3/6/2014 8:00:11 PM ANR2971E Database backup/restore/rollforward terminated
- DB2 sqlcode -980 error.

Unfortunately, everywhere I Google sqlcode's, there is no *-980* ?  Anybody
have a better magic decoder ring to tell me what this is saying?


On Mon, Mar 10, 2014 at 11:57 AM, Zoltan Forray <zforray AT vcu DOT edu> wrote:

As soon as I know more, I will post here.  My OS guy (offsite with the
box) just reported/confirmed the root filesystem is a loss and will have to
rebuild/reinstall.  He is running Dell  hardware diagnostics right now.

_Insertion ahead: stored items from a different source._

theorem startCanvas_is (c : Nat) (e : W32) (s : State) : rmEp (startCanvas c e s) c = e ∧ txv (startCanvas c e s) c = false ∧ txEp (startCanvas c e s) c = 0xFFFFFFFF ∧
    canvasRuns (startCanvas c e s) c = true ∧ ∀ i j, rd (startCanvas c e s) .canvasCtrl i j = rd s .canvasCtrl i j := by
  refine ⟨?_, ?_, ?_, ?_, fun i j => (within_startCanvas c e (μ := outside [.canvasCtrl] []) (by decide +kernel) (Within.refl s)).reg .canvasCtrl (by decide +kernel) i j⟩ <;>
  · unfold startCanvas
    extract_lets z v a b d y
    have hb : b = put fld.vatSlots.TXV 0 (wr .txEpoch 0xFFFFFFFF (wr .wpEpoch (e - 1) (wr .rmEpoch e a c) c) c) c := rfl
    have hd : d = put fld.vatSlots.TX_SLOT 0 b c := rfl
    have hy : y = wr .canvasStatus (BitVec.ofNat 32 (1 + 8 * get d fld.canvasStatus.SHADOW c)) d c := rfl
    obtain ⟨f1, f2, _⟩ := fixSlots_is c (releaseUp c 9 (takeTmpls c y))
    have w := within_takeTmpls c (μ := footprint [] [.sch]) (by decide +kernel) (Within.refl y)
    have pl : ∀ q ∈ [RegId.rmEpoch, .txEpoch, .vatSlots, .canvasStatus], ∀ i j, rd (takeTmpls c y) q i j = rd y q i j := fun q hq i j => by
      refine w.reg q ?_ i j
      have : ∀ q ∈ [RegId.rmEpoch, .txEpoch, .vatSlots, .canvasStatus], (footprint [] [.sch]).testBit q.num = false := by decide +kernel
      exact this q hq
    first
    | (unfold rmEp
       rw [f1 _ (by decide), releaseUp_reg c 9 _ _ (by decide), pl _ (by decide), hy, rd_wr_reg (by decide), hd, rd_put_reg _ _ _ _ _ _ _ _ (by decide), hb,
         rd_put_reg _ _ _ _ _ _ _ _ (by decide), rd_wr_reg (by decide), rd_wr_reg (by decide), rd_wr_same])
    | (unfold txEp
       rw [f1 _ (by decide), releaseUp_reg c 9 _ _ (by decide), pl _ (by decide), hy, rd_wr_reg (by decide), hd, rd_put_reg _ _ _ _ _ _ _ _ (by decide), hb,
         rd_put_reg _ _ _ _ _ _ _ _ (by decide), rd_wr_same])
    | (rw [f2, releaseUp_txv]
       show on (takeTmpls c y) fld.vatSlots.TXV c = _
       rw [on_of_rd (f := fld.vatSlots.TXV) (pl _ (by decide) _ _), hy, on_wr_reg _ _ _ _ _ _ _ _ (by decide), hd, on_put_fld _ _ _ _ _ _ (by rfl) (by decide) (by decide), hb,
         on_put_same _ _ _ _ _ (by decide) (by decide)]
       rfl)
    | (unfold canvasRuns
       rw [on_of_rd (f := fld.canvasStatus.RUN) (f1 _ (by decide) _ _)]
       unfold on
       rw [releaseUp_status c 9 _ _ rfl (by decide) (by decide), get_of_rd (f := fld.canvasStatus.RUN) (pl _ (by decide) _ _), hy]
       generalize get d fld.canvasStatus.SHADOW c = m
       unfold get
       rw [show fld.canvasStatus.RUN.reg = .canvasStatus from rfl, rd_wr_same]
       show ((BitVec.ofNat 32 (1 + 8 * m)).toNat / 2 ^ 0 % 2 ^ 1 == 1) = true
       rw [BitVec.toNat_ofNat]
       have : (1 + 8 * m) % 2 ^ 32 / 2 ^ 0 % 2 ^ 1 = 1 := by omega
       rw [this]; rfl)

/-- EN after a write of CANVAS_CTRL. -/
theorem en_written {s x : State} (hx : Noted s x) (fn c : Nat) (v : W32) : on (plainWrite (isPf fn) .canvasCtrl c 0 v x) fld.canvasCtrl.EN c = (v.toNat % 2 == 1) := by
  have h := mergeWrite_bit x fn .canvasCtrl c 0 v 0 (by decide)
  have t : bitTaken x fn .canvasCtrl c 0 = true := by
    unfold bitTaken
    have e1 : RegId.canvasCtrl.desc.rw.testBit 0 = true := by decide
    have e2 : RegId.canvasCtrl.desc.locked.testBit 0 = false := by decide
    have e3 : RegId.canvasCtrl.desc.pfOnly.testBit 0 = false := by decide
    have e4 : (absentBits x .canvasCtrl c).testBit 0 = false := Nat.zero_testBit 0
    rw [e1, e2, e3, e4]; simp
  unfold bitWritten at h
  rw [t, if_pos rfl] at h
  unfold on get
  rw [show fld.canvasCtrl.EN.reg = .canvasCtrl from rfl, plainWrite_rd]
  show (bitsOf (mergeWrite x (isPf fn) .canvasCtrl c 0 v).toNat 0 1 == 1) = _
  unfold bitsOf
  rw [Nat.pow_zero, Nat.div_one, Nat.pow_one]
  have g : ∀ w : W32, w.getLsbD 0 = (w.toNat % 2 == 1) := fun w => by
    rw [BitVec.getLsbD, Nat.testBit_zero]
    rcases Nat.mod_two_eq_zero_or_one w.toNat with k | k <;> rw [k] <;> decide
  rw [← g, ← g, h]

theorem canvas_starts {s : State} {fn c : Nat} (hc : c < 64) (v : W32) (u : State) (hw : Writable s fn .canvasCtrl c 0) (hu : u = plainWrite (isPf fn) .canvasCtrl c 0 v s)
    (he : on s fld.canvasCtrl.EN c = false) (hv : v.toNat % 2 = 1) :
        (enableOk u c = true → halves u c = [c] → ∃ t, exec (.canvasEnable fn c v) s = .next t ∧ canvasRuns t c = true ∧
          on t fld.canvasCtrl.EN c = true ∧ rmEp t c = firstMark u c ∧ txv t c = false ∧ txEp t c = 0xFFFFFFFF) ∧
        (enableOk u c = false → ∃ t, exec (.canvasEnable fn c v) s = .next t ∧ on t fld.canvasCtrl.EN c = false ∧
          on t fld.canvasStatus.CFG_ERR c = true ∧ canvasRuns t c = canvasRuns s c) := by
  obtain ⟨x, hx, hex⟩ := hostWrite_of hw v (canvasCtrlWrite (isPf fn) c v)
  generalize hy : plainWrite (isPf fn) .canvasCtrl c 0 v x = y
  have al : Alike u y := by
    rw [hu, ← hy]
    unfold plainWrite
    rw [mergeWrite_noted hx fn _ (by decide)]
    exact alike_wr hx _ _ _ _ (by decide)
  have f : canvasCtrlWrite (isPf fn) c v x = enableCanvas c y := by
    unfold canvasCtrlWrite
    dsimp only
    rw [hx.on _ _ _ (by decide), he, hv, hy]
    rfl
  have go : exec (.canvasEnable fn c v) s = .next (enableCanvas c y) := by
    show execCanvasEnable fn c v s = _
    unfold execCanvasEnable
    rw [if_neg (by omega), hex, f]
  refine ⟨fun h1 h2 => ⟨_, go, ?_⟩, fun h1 => ⟨_, go, ?_⟩⟩
  · generalize hz : holdEnds (put fld.canvasStatus.CFG_ERR 0 y c) = z
    have zr : ∀ q, q ≠ .canvasStatus → q ≠ .pwrMode → ∀ i j, rd z q i j = rd y q i j := fun q n1 n2 i j => by
      rw [← hz, holdEnds_reg _ _ n2, rd_put_reg _ _ _ _ _ _ _ _ n1]
    have w := within_holdEnds (μ := outside [] [.inForce, .ot, .tim]) (by decide +kernel) (Within.refl (put fld.canvasStatus.CFG_ERR 0 y c))
    rw [hz] at w
    have zi : z.inForce = y.inForce := w.part .inForce (by decide +kernel)
    have zo : z.ot = y.ot := w.part .ot (by decide +kernel)
    have zt : z.tim = y.tim := w.part .tim (by decide +kernel)
    have zg : ∀ (f : Fld) i j, f.reg ≠ .canvasStatus ∧ f.reg ≠ .pwrMode → get z f i j = get y f i j := fun f i j h => get_of_rd (zr _ h.1 h.2 _ _)
    have ze : ∀ (f : Fld) i j, f.reg ≠ .canvasStatus ∧ f.reg ≠ .pwrMode → eff z f i j = eff y f i j := fun f i j h => by
      unfold eff; rw [zg f i j h, zi]
    have zon : ∀ (f : Fld) i j, f.reg ≠ .canvasStatus ∧ f.reg ≠ .pwrMode → on z f i j = on y f i j := fun f i j h => by
      unfold on; rw [zg f i j h]
    have zh : halves z c = [c] := by
      rw [← h2, ← al.halves]
      unfold halves spanOk mateOf pairAgrees
      simp (disch := decide) only [zg, ze, zon, List.all_cons, List.all_nil]
      rfl
    have zm : firstMark z c = firstMark u c := by
      rw [← al.firstMark]
      unfold firstMark canvasFc fcPeriod rateInForce epochAtOrAfter fclock
      simp (disch := decide) only [zg, ze, zt, zo]
    have zen : on z fld.canvasCtrl.EN c = true := by
      rw [zon _ _ _ (by decide), ← hy, en_written hx, hv]; rfl
    have g : enableCanvas c y = startCanvas c (firstMark u c) z := by
      unfold enableCanvas
      rw [al.enableOk, h1, if_neg (by decide)]
      dsimp only
      rw [hz, zh]
      show (if (on z fld.canvasCtrl.EN c && true) = true then startCanvases [c] z else z) = _
      rw [zen, if_pos (by decide)]
      show startCanvas c (firstMark z c) z = _
      rw [zm]
    rw [g]
    obtain ⟨a1, a2, a3, a4, a5⟩ := startCanvas_is c (firstMark u c) z
    exact ⟨a4, (on_of_rd (f := fld.canvasCtrl.EN) (a5 _ _)).trans zen, a1, a2, a3⟩
  · have g : enableCanvas c y = put fld.canvasStatus.CFG_ERR 1 (put fld.canvasCtrl.EN 0 y c) c := by
      unfold enableCanvas
      rw [al.enableOk, h1, if_pos (by decide)]
    rw [g]
    refine ⟨?_, ?_, ?_⟩
    · rw [on_put_reg _ _ _ _ _ _ _ _ (by decide), on_put_same _ _ _ _ _ (by decide) (by decide)]; rfl
    · rw [on_put_same _ _ _ _ _ (by decide) (by decide)]; rfl
    · unfold canvasRuns
      rw [on_put_fld _ _ _ _ _ _ (by rfl) (by decide) (by decide), on_put_reg _ _ _ _ _ _ _ _ (by decide), al.on _ _ _ (by decide), hu]
      exact on_wr_reg _ _ _ _ _ _ _ _ (by decide)

theorem stopCanvas_is (c : Nat) (s : State) (hr : canvasRuns s c = true) : canvasRuns (stopCanvas c s) c = false ∧ (canvasOf (stopCanvas c s) c).epochs = [] ∧
    (∀ g ∈ (stopCanvas c s).glz.work, g.canvas ≠ c) ∧ ∀ w ∈ (stopCanvas c s).glz.wins, w.canvas ≠ c := by
  unfold stopCanvas
  extract_lets a b v d e0 e1 e f st
  have ar : canvasRuns a c = true := by
    rw [← hr]
    unfold canvasRuns
    rw [on_put_reg _ _ _ _ _ _ _ _ (by decide)]
    exact forEach_same (fun u => on u fld.canvasStatus.RUN c) applyReg (fun _ _ => rfl) _ _
  rw [ar, if_neg (by decide)]
  have dq : ∀ (p : Nat) (u : State), (dequeue p (isOfCanvas c) u).vat = u.vat ∧ (dequeue p (isOfCanvas c) u).glz = u.glz := fun p u => by
    have w := within_dequeue p (isOfCanvas c) (μ := outside [] [.vat, .glz]) (by decide +kernel) (Within.refl u)
    exact ⟨w.part .vat (by decide +kernel), w.part .glz (by decide +kernel)⟩
  have fv : f.vat = e.vat := forEach_same (fun u => u.vat) (fun p u => if (portOf u p).queue.any (isOfCanvas c) then dequeue p (isOfCanvas c) u else u)
    (fun p u => by split; exact (dq p u).1; rfl) _ _
  have fg : f.glz = e.glz := forEach_same (fun u => u.glz) (fun p u => if (portOf u p).queue.any (isOfCanvas c) then dequeue p (isOfCanvas c) u else u)
    (fun p u => by split; exact (dq p u).2; rfl) _ _
  refine ⟨?_, ?_, fun g hg => ?_, fun w hw => ?_⟩
  · unfold canvasRuns on get
    rw [show fld.canvasStatus.RUN.reg = .canvasStatus from rfl, rd_wr_same]
    unfold bitsOf
    show ((BitVec.ofNat 32 (16 * st)).toNat / 2 ^ 0 % 2 ^ 1 == 1) = false
    rw [BitVec.toNat_ofNat]
    have : 16 * st % 2 ^ 32 / 2 ^ 0 % 2 ^ 1 = 0 := by omega
    rw [this]; rfl
  · unfold canvasOf
    rw [wr_vat, fv]
    have : Map.get (fun _ => canvasIdle) e.vat.canvases c = { v with epochs := [], quiet := 0, marks := [] } := map_get_put_same _ _ _ _
    rw [this]
  · rw [wr_glz, fg] at hg
    have := (List.mem_filter.mp hg).2
    simpa using this
  · rw [wr_glz, fg] at hw
    have := (List.mem_filter.mp hw).2
    simpa using this

theorem canvas_stops {s : State} {fn c : Nat} (hc : c < 64) (v : W32) (hw : Writable s fn .canvasCtrl c 0)
    (he : on s fld.canvasCtrl.EN c = true) (hv : v.toNat % 2 = 0) (hh : halves s c = [c]) (hr : canvasRuns s c = true) :
        ∃ t, exec (.canvasDisable fn c v) s = .next t ∧ on t fld.canvasCtrl.EN c = false ∧ canvasRuns t c = false ∧
          (canvasOf t c).epochs = [] ∧ (∀ g ∈ t.glz.work, g.canvas ≠ c) ∧ ∀ w ∈ t.glz.wins, w.canvas ≠ c := by
  obtain ⟨x, hx, hex⟩ := hostWrite_of hw v (canvasCtrlWrite (isPf fn) c v)
  obtain ⟨q1, q2, q3, q4⟩ := stopCanvas_is c x ((hx.on _ _ _ (by decide)).trans hr)
  generalize hz : stopCanvas c x = z at q1 q2 q3 q4
  have f : canvasCtrlWrite (isPf fn) c v x = wr .canvasCtrl (mixBits 0xFFFFFFFE (mergeWrite x (isPf fn) .canvasCtrl c 0 v) 0) (holdEnds z) c := by
    unfold canvasCtrlWrite
    dsimp only
    rw [hx.on _ _ _ (by decide), he, hv, if_pos (by decide)]
    unfold disableCanvas
    dsimp only
    rw [hx.alike.halves, hh]
    have : [c].filter (fun h => on x fld.canvasCtrl.EN h) = [c] := by
      simp [hx.on _ _ _ (show fld.canvasCtrl.EN.reg ≠ .jseqTx by decide), he]
    rw [this]
    show wr .canvasCtrl _ (holdEnds (stopCanvas c x)) c = _
    rw [hz]
  have w := within_holdEnds (μ := outside [.canvasStatus] [.vat, .glz]) (by decide +kernel) (Within.refl z)
  have hv' : (holdEnds z).vat = z.vat := w.part .vat (by decide +kernel)
  have hg' : (holdEnds z).glz = z.glz := w.part .glz (by decide +kernel)
  have go : exec (.canvasDisable fn c v) s = .next (canvasCtrlWrite (isPf fn) c v x) := by
    show execCanvasDisable fn c v s = _
    unfold execCanvasDisable
    rw [if_neg (by omega), hex]
  refine ⟨_, go, ?_⟩
  rw [f]
  refine ⟨?_, ?_, ?_, ?_, ?_⟩
  · unfold on get
    rw [show fld.canvasCtrl.EN.reg = .canvasCtrl from rfl, rd_wr_same]
    unfold mixBits bitsOf
    generalize (mergeWrite x (isPf fn) .canvasCtrl c 0 v).toNat = n
    have e : (BitVec.ofNat 32 (Nat.lor (Nat.land n 0xFFFFFFFE) (Nat.land (0 : W32).toNat (0xFFFFFFFF - Nat.land 0xFFFFFFFE 0xFFFFFFFF)))).toNat / 2 ^ 0 % 2 ^ 1 = 0 := by
      rw [show Nat.land (0 : W32).toNat (0xFFFFFFFF - Nat.land 0xFFFFFFFE 0xFFFFFFFF) = 0 from by decide]
      show (BitVec.ofNat 32 ((n &&& 0xFFFFFFFE) ||| 0)).toNat / 2 ^ 0 % 2 ^ 1 = 0
      rw [Nat.or_zero, BitVec.toNat_ofNat]
      have b : (n &&& 0xFFFFFFFE).testBit 0 = false := by rw [Nat.testBit_and]; simp [Nat.testBit]
      rw [Nat.testBit_zero] at b
      have := of_decide_eq_false b
      omega
    rw [show fld.canvasCtrl.EN.lo = 0 from rfl, show fld.canvasCtrl.EN.w = 1 from rfl, e]; rfl
  · rw [← q1]
    unfold canvasRuns
    rw [on_wr_reg _ _ _ _ _ _ _ _ (by decide)]
    exact on_of_rd (f := fld.canvasStatus.RUN) (w.reg .canvasStatus (by decide +kernel) _ _)
  · rw [← q2]
    show (canvasOf (holdEnds z) c).epochs = _
    unfold canvasOf
    rw [hv']
  · intro g hg
    have : g ∈ (holdEnds z).glz.work := hg
    rw [hg'] at this
    exact q3 g this
  · intro g hg
    have : g ∈ (holdEnds z).glz.wins := hg
    rw [hg'] at this
    exact q4 g this

end Sys2Proof.Machine
end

Going back through what logs/reports I have available, I found that there
was some kind of hick-up on 03/06/2014,  which seems to be the start of its
downfall.

3/6/2014 1:58:51 PM ANR0106E admnode.c(23257): Unexpected error 4505
fetching row in table "Nodes".
3/6/2014 1:58:51 PM ANR9999D_2821097399 imInsertArchive(imarins.c:858)
Thread<124724>: Error 9999 setting anyV2Client=yes for nodeId=9, will
continue
3/6/2014 1:58:51 PM ANR9999D Thread<124724> issued message 9999 from:
3/6/2014 1:58:51 PM ANR9999D Thread<124724>  0x00000000dc6503
OutDiagToCons
3/6/2014 1:58:51 PM ANR9999D Thread<124724>  0x00000000dc9305 outDiagfExt
3/6/2014 1:58:51 PM ANR9999D Thread<124724>  0x000000007ec0a6
imInsertArchive
3/6/2014 1:58:51 PM ANR9999D Thread<124724>  0x00000000863a41
imUpdateInventory
3/6/2014 1:58:51 PM ANR9999D Thread<124724>  0x0000000088a38b imPrepareTxn
3/6/2014 1:58:51 PM ANR9999D Thread<124724>  0x00000000d64435 tmEndX
3/6/2014 1:58:51 PM ANR9999D Thread<124724>  0x00000000b8078d SmEndVbTxn
3/6/2014 1:58:51 PM ANR9999D Thread<124724>  0x00000000ba6230
SmNodeSession
3/6/2014 1:58:51 PM ANR9999D Thread<124724>  0x00000000b69c23
smExecuteSession
3/6/2014 1:58:51 PM ANR9999D Thread<124724>  0x00000000e7119d
psSessionThread
3/6/2014 1:58:51 PM ANR9999D Thread<124724>  0x00000000e5e01a StartThread
3/6/2014 1:58:51 PM ANR9999D Thread<124724>  0x00003e6be079d1 *UNKNOWN*
3/6/2014 1:58:51 PM ANR9999D Thread<124724>  0x00003e6b6e8b6d *UNKNOWN*
3/6/2014 1:58:51 PM ANR3491E No sender email address found - unable to
send email for alert, ANR9999D.
3/6/2014 1:58:51 PM ANR0157W Database operation INSERT for table
DF.Segments failed with result code 4505 and tracking ID: 0x7fff6c07dd28.
3/6/2014 1:58:51 PM ANR0158W Database operation INSERT for table
DF.Segments failed with operation code 4505 and tracking id 0x7fff6c07dd28.
The data for column 0 is: (int32)2.
3/6/2014 1:58:51 PM ANR0158W Database operation INSERT for table
DF.Segments failed with operation code 4505 and tracking id 0x7fff6c07dd28.
The data for column 1 is: (int32)0.
3/6/2014 1:58:51 PM ANR0158W Database operation INSERT for table
DF.Segments failed with operation code 4505 and tracking id 0x7fff6c07dd28.
The data for column 2 is: (int64)7348.
3/6/2014 1:58:51 PM ANR0158W Database operation INSERT for table
DF.Segments failed with operation code 4505 and tracking id 0x7fff6c07dd28.
The data for column 3 is: (int32)0.
3/6/2014 1:58:51 PM ANR0102E dfcreate.c(1959): Error 4505 inserting row in
table "DF.Segments".
3/6/2014 1:58:51 PM ANR1181E dftxn.c(216): Data storage transaction
0:2952042 was aborted.
3/6/2014 1:58:51 PM ANR0532W smnode.c(4155): Transaction 0:2952042 was
aborted for session 38312 for node FIREBALL (Linux/x86_64).
3/6/2014 1:58:51 PM ANR3491E No sender email address found - unable to
send email for alert, ANR1181E.

Note, the "FIREBALL" is one of the production servers that does a
DBSNAPSHOT to this server.....

Then nothing until it tried to backup its own database later that day.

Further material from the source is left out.